7.2b Filter Bypass: Bypass WAF/filter protections using encoding (URL encoding, double encoding, Unicode, HTML entities), case variation, event handler alternatives (onfocus, onmouseover), and polyglot payloads. Reference: PortSwigger XSS Cheat Sheet.

7.3 Identifying XXE (XML External Entities)

Test any endpoint that processes XML input (SOAP APIs, XML file uploads, SVG uploads, SAML SSO). Inject:

' '' " "" < > ]]> ]]>> <!--/--> /--> --> <!-- <! <![CDATA[ / ]]> Classic XXE payload: <?xml version="1.0"?> <!DOCTYPE foo [ <!ENTITY xxe SYSTEM "file:///etc/passwd"> ]> <foo>&xxe;</foo>

7.4 Identifying SSTI (Server-Side Template Injection) [NEW]

If the application uses a template engine (Jinja2, Twig, Freemarker, Velocity, Pebble, Mako, etc.), inject template syntax to test for code execution:

{{7*7}} → If output is 49, Jinja2/Twig likely vulnerable ${7*7} → Freemarker / Velocity / Mako #{7*7} → Thymeleaf (Java) <%= 7*7 %> → ERB (Ruby) ${T(java.lang.Runtime).getRuntime().exec('id')} → Spring EL

Reference: PortSwigger SSTI Guide. Tool: tplmap for automated detection.

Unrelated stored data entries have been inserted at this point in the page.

/-- The kind of slot body that holds the operation, or `none` for an event (R212, R219). -/
def Instr.unit : Instr → Option Unit'
  | .add _ _ _ => some .s
  | .sub _ _ _ => some .s
  | .mul _ _ _ => some .s
  | .mulh _ _ _ => some .s
  | .mulhn _ _ _ => some .s
  | .div _ _ _ => some .s
  | .divn _ _ _ => some .s
  | .rem _ _ _ => some .s
  | .remn _ _ _ => some .s
  | .and _ _ _ => some .s
  | .or _ _ _ => some .s
  | .xor _ _ _ => some .s
  | .shl _ _ _ => some .s
  | .shr _ _ _ => some .s
  | .sra _ _ _ => some .s
  | .min _ _ _ => some .s
  | .max _ _ _ => some .s
  | .minn _ _ _ => some .s
  | .maxn _ _ _ => some .s
  | .clz _ _ => some .s
  | .popc _ _ => some .s
  | .sel _ _ _ _ => some .s
  | .cmp _ _ _ _ => some .s
  | .pand _ _ _ => some .s
  | .por _ _ _ => some .s
  | .pxor _ _ _ => some .s
  | .pnot _ _ => some .s
  | .jr _ _ => some .s
  | .ret _ => some .s
  | .addi _ _ _ => some .s
  | .andi _ _ _ => some .s
  | .ori _ _ _ => some .s
  | .xori _ _ _ => some .s
  | .shli _ _ _ => some .s
  | .shri _ _ _ => some .s
  | .srai _ _ _ => some .s
  | .cmpi _ _ _ _ => some .s
  | .lih _ _ => some .s
  | .br _ => some .s
  | .brc _ _ _ => some .s
  | .call _ => some .s
  | .loop _ _ _ _ => some .s
  | .loopi _ _ _ _ => some .s
  | .lexit _ => some .s
  | .ld _ _ _ _ => some .s
  | .st _ _ _ _ => some .s
  | .ldc _ _ _ _ => some .s
  | .stc _ _ _ _ => some .s
  | .csrr _ _ => some .s
  | .csrw _ _ _ _ => some .s
  | .csrs _ _ _ _ => some .s
  | .csrc _ _ _ _ => some .s
  | .radv _ _ _ _ => some .s
  | .rcfg _ _ _ _ => some .s
  | .rfill _ _ => some .s
  | .fence _ _ _ => some .s
  | .waitb _ => some .s
  | .waitt _ => some .s
  | .trap _ => some .s
  | .brkpt _ => some .s
  | .exit => some .s
  | .turn _ _ => some .s
  | .yield => some .s
  | .book _ _ _ => some .s
  | .unbook _ _ _ => some .s
  | .bqry _ _ _ => some .s
  | .spawn _ _ _ => some .s
  | .cancel _ _ _ => some .s
  | .vadd _ _ _ _ _ => some .v
  | .vsub _ _ _ _ _ => some .v
  | .vmul _ _ _ _ _ => some .v
  | .vfma _ _ _ _ _ => some .v
  | .vfms _ _ _ _ _ => some .v
  | .vfnma _ _ _ _ _ => some .v
  | .vmin _ _ _ _ _ => some .v
  | .vmax _ _ _ _ _ => some .v
  | .vabs _ _ _ _ => some .v
  | .vneg _ _ _ _ => some .v
  | .vrcp _ _ _ _ => some .v
  | .vrsq _ _ _ _ => some .v
  | .vsqrt _ _ _ _ => some .v
  | .vexp2 _ _ _ _ => some .v
  | .vlog2 _ _ _ _ => some .v
  | .vtanh _ _ _ _ => some .v
  | .viadd _ _ _ _ _ => some .v
  | .visub _ _ _ _ _ => some .v
  | .vimul _ _ _ _ _ => some .v
  | .vimulh _ _ _ _ _ => some .v
  | .viadds _ _ _ _ _ => some .v
  | .visubs _ _ _ _ _ => some .v
  | .vimin _ _ _ _ _ => some .v
  | .vimax _ _ _ _ _ => some .v
  | .viminn _ _ _ _ _ => some .v
  | .vimaxn _ _ _ _ _ => some .v
  | .vand _ _ _ _ _ => some .v
  | .vor _ _ _ _ _ => some .v
  | .vxor _ _ _ _ _ => some .v
  | .vshl _ _ _ _ _ => some .v
  | .vshr _ _ _ _ _ => some .v
  | .vsra _ _ _ _ _ => some .v
  | .vcmp _ _ _ _ _ _ => some .v
  | .vsel _ _ _ _ _ => some .v
  | .vmand _ _ _ => some .v
  | .vmor _ _ _ => some .v
  | .vmxor _ _ _ => some .v
  | .vmnot _ _ => some .v
  | .vmpop _ _ => some .v
  | .vcvt _ _ _ _ _ => some .v
  | .vqnt _ _ _ _ _ _ => some .v
  | .vdqnt _ _ _ _ _ _ => some .v
  | .vpack _ _ _ _ _ => some .v
  | .vunpk _ _ _ _ => some .v
  | .vmov _ _ _ _ => some .v
  | .vmovi _ _ _ _ => some .v
  | .vperm _ _ _ _ _ => some .v
  | .vshuf _ _ _ _ _ => some .v
  | .vrot _ _ _ _ _ => some .v
  | .vbcst _ _ _ _ => some .v
  | .vidx _ _ _ _ _ => some .v
  | .vins _ _ _ _ _ => some .v
  | .vext _ _ _ _ => some .v
  | .vrsum _ _ _ _ => some .v
  | .vrmax _ _ _ _ => some .v
  | .vrmin _ _ _ _ => some .v
  | .vscan _ _ _ _ => some .v
  | .vsort _ _ _ _ => some .v
  | .vld _ _ _ _ => some .v
  | .vst _ _ _ _ => some .v
  | .vlds _ _ _ _ _ => some .v
  | .vsts _ _ _ _ _ => some .v
  | .vgth _ _ _ _ _ => some .v
  | .vsct _ _ _ _ _ => some .v
  | .vldc _ _ _ _ => some .v
  | .vstc _ _ _ _ => some .v
  | .vcmpr _ _ _ _ => some .v
  | .vcmprFlush _ _ => some .v
  | .vxpnd _ _ _ _ => some .v
  | .vxpndDrop _ _ => some .v
  | .mldb _ _ _ _ _ _ => some .m
  | .mstep _ _ _ _ _ _ _ _ => some .m
  | .mzero _ _ => some .m
  | .mrd _ _ _ _ _ _ _ _ => some .m
  | .mwr _ _ _ _ _ => some .m
  | .mbias _ _ _ _ _ => some .m
  | .xput _ _ _ _ => some .x
  | .xget _ _ _ _ => some .x
  | .xclr _ => some .x
  | .cdset _ _ _ _ => some .c
  | .cget _ _ _ _ _ _ _ _ _ _ _ => some .c
  | .cput _ _ _ _ _ _ _ _ _ _ _ => some .c
  | .cxfer _ _ _ _ _ _ _ _ _ => some .c
  | .cfill _ _ _ _ _ _ _ _ _ _ => some .c
  | .ctouch _ _ _ _ _ _ _ => some .c
  | .cflush _ _ _ _ _ _ _ => some .c
  | .cmap _ _ _ _ _ _ => some .c
  | .cmigr _ _ _ _ _ _ _ _ => some .c
  | .cpfx _ _ _ _ => some .c
  | .aadd _ _ _ _ _ _ _ _ _ => some .c
  | .afadd _ _ _ _ _ _ _ _ _ => some .c
  | .aand _ _ _ _ _ _ _ _ _ => some .c
  | .aor _ _ _ _ _ _ _ _ _ => some .c
  | .axor _ _ _ _ _ _ _ _ _ => some .c
  | .amin _ _ _ _ _ _ _ _ _ => some .c
  | .amax _ _ _ _ _ _ _ _ _ => some .c
  | .aminn _ _ _ _ _ _ _ _ _ => some .c
  | .amaxn _ _ _ _ _ _ _ _ _ => some .c
  | .axchg _ _ _ _ _ _ _ _ _ => some .c
  | .acas _ _ _ _ _ _ _ _ _ => some .c
  | .adecp _ _ _ _ _ _ _ _ _ => some .c
  | .adcas _ _ _ _ _ _ _ _ _ => some .c
  | .amove _ _ _ _ _ _ _ _ _ => some .c
  | .ared _ _ _ _ _ _ _ => some .c
  | .waita _ _ _ _ _ _ _ _ _ => some .c
  | .wake _ _ _ _ _ _ _ _ => some .c
  | .psend _ _ _ _ _ _ _ _ => some .c
  | .precv _ _ _ _ _ _ _ _ => some .c
  | .pclose _ _ _ => some .c
  | .tbar _ _ _ _ _ => some .c
  | .barsig _ _ _ _ => some .c
  | .barset _ _ _ => some .c
  | .ixopen _ _ _ _ _ => some .c
  | .ixlist _ _ _ _ _ _ _ _ => some .c
  | .ixand _ _ _ _ => some .c
  | .ixor _ _ _ _ => some .c
  | .ixscore _ _ _ _ => some .c
  | .ixvec _ _ _ _ _ _ _ => some .c
  | .ixtopk _ _ _ => some .c
  | .ixdrain _ _ _ _ _ _ _ => some .c
  | .ixclose _ _ _ => some .c
  | .waittResume _ => none
  | .ccRequestServe _ => none
  | .bookingLapse _ _ => none
  | .mstepComplete _ => none
  | .resultLand _ => none
  | .cxferTargetSignal _ _ => none
  | .psendStore _ _ => none
  | .precvReceive _ _ => none
  | .ixCommandStart _ _ => none
  | .commandAccept _ _ => none
  | .commandComplete _ _ => none
  | .pageFaultResolved _ _ => none
  | .pageFaultUnresolvable _ _ => none
  | .invtlb _ _ _ _ => none
  | .invtlbComplete _ => none
  | .migrationPage _ => none
  | .calendarTick _ => none
  | .headlandResolve _ => none
  | .graceExpiry _ => none
  | .overrun _ => none
  | .stakePlace _ => none
  | .stakeLapse _ => none
  | .stageTeam _ => none
  | .taskRelease _ => none
  | .teamPlace _ => none
  | .quantumExpiry _ => none
  | .preempt _ => none
  | .drainEnd _ => none
  | .swapOutComplete _ => none
  | .swapInComplete _ => none
  | .instanceComplete _ => none
  | .siblingStop _ _ => none
  | .reservedCycle _ => none
  | .refreshUrgent _ => none
  | .expiryWritebackComplete _ _ _ => none
  | .turnRollback _ _ => none
  | .rollbackRestart _ => none
  | .contextEnd _ _ _ => none
  | .bucketLeak _ => none
  | .launchAdmit _ => none
  | .waitReevaluate _ => none
  | .deferredWritePerform _ => none
  | .queueUnpark _ => none
  | .doorbellNotify _ => none
  | .permitReturn _ _ => none
  | .reductionContribution _ _ _ _ => none
  | .roundTimeout _ _ => none
  | .peerTimeout _ _ => none
  | .weightSetVerified _ => none
  | .cxlLinkTimeout _ _ => none
  | .csrWrite _ _ _ => none
  | .vctlWrite _ _ => none
  | .vseedWrite _ _ => none
  | .bstatWrite _ _ _ => none
  | .moncapWrite _ _ => none
  | .fallowBundle => none
  | .tickBoundary => none
  | .retentionTick => none
  | .shadowLatchReplay _ _ _ _ => none
  | .katRun _ _ => none
  | .globalScrub _ _ => none
  | .nop _ => none
  | .launch _ => none
  | .wait _ => none
  | .signal _ => none
  | .ibCall _ => none
  | .pktFence _ => none
  | .pktBook _ => none
  | .pktCancel _ => none
  | .counter _ => none
  | .timestamp _ => none
  | .queueEnable _ => none
  | .queueDisable _ => none
  | .queueDescriptorWrite _ _ _ => none
  | .kickqWrite _ _ => none
  | .msgPlace _ _ => none
  | .msgBook _ _ => none
  | .msgStage _ _ => none
  | .msgRelease _ _ => none
  | .msgInvtlb _ _ => none
  | .msgRetire _ _ => none
  | .msgQuantum _ _ => none
  | .msgPreempt _ _ => none
  | .msgCancel _ _ => none
  | .msgBooked _ _ => none
  | .msgNofit _ _ => none
  | .msgStaged _ _ => none
  | .msgHalted _ _ => none
  | .msgSwapped _ _ => none
  | .msgSlip _ _ => none
  | .msgEvent _ _ => none
  | .msgComplete _ _ => none
  | .msgFault _ _ => none
  | .ccFailure _ _ => none
  | .moduleStop _ => none
  | .ctxCreate _ => none
  | .ctxDestroy _ => none
  | .mbInvtlb _ => none
  | .migrate _ => none
  | .hashSet _ => none
  | .powerSet _ => none
  | .ckpt _ => none
  | .restore _ => none
  | .keyInstall _ => none
  | .wsetRegister _ => none
  | .attest _ => none
  | .windowOpen _ => none
  | .windowClose _ => none
  | .mbRetire _ => none
  | .eventRead _ => none
  | .hostCxlMemAccess _ _ _ => none
  | .powerGood _ _ _ _ _ => none
  | .moduleReset => none
  | .thermalTrip _ => none
  | .heartbeat => none
  | .phiokReplay _ => none
  | .portRetrain _ _ => none
  | .cxlLinkDown => none
  | .cxlLinkUp => none
  | .ideFailure => none
  | .phiokInboundRequest _ _ _ _ => none
  | .checkpointComplete => none
  | .restoreComplete => none
  | .ideKeyProgramming => none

7.5 Identifying Insecure Deserialization [NEW]

Look for serialized objects in cookies, hidden fields, API parameters, or message queues. Common indicators:

• Java: Base64-encoded data starting with rO0AB (binary serialization) or XML with <java.util...
• .NET: ViewState with __VIEWSTATE parameter, BinaryFormatter usage
• PHP: Serialized strings like O:4:"User":2:{...}
• Python: Pickle-serialized data (often base64-encoded)

Tools: ysoserial (Java), ysoserial.net (.NET), Burp's Java Deserialization Scanner extension.

8. Test API Security [NEW SECTION]

WSTG Reference: WSTG-APIT-01 (Testing GraphQL)
OWASP Top 10:2025 Mapping: A01 (Broken Access Control), A05 (Injection), A07 (Authentication Failures)
See also: OWASP API Security Top 10 (2023)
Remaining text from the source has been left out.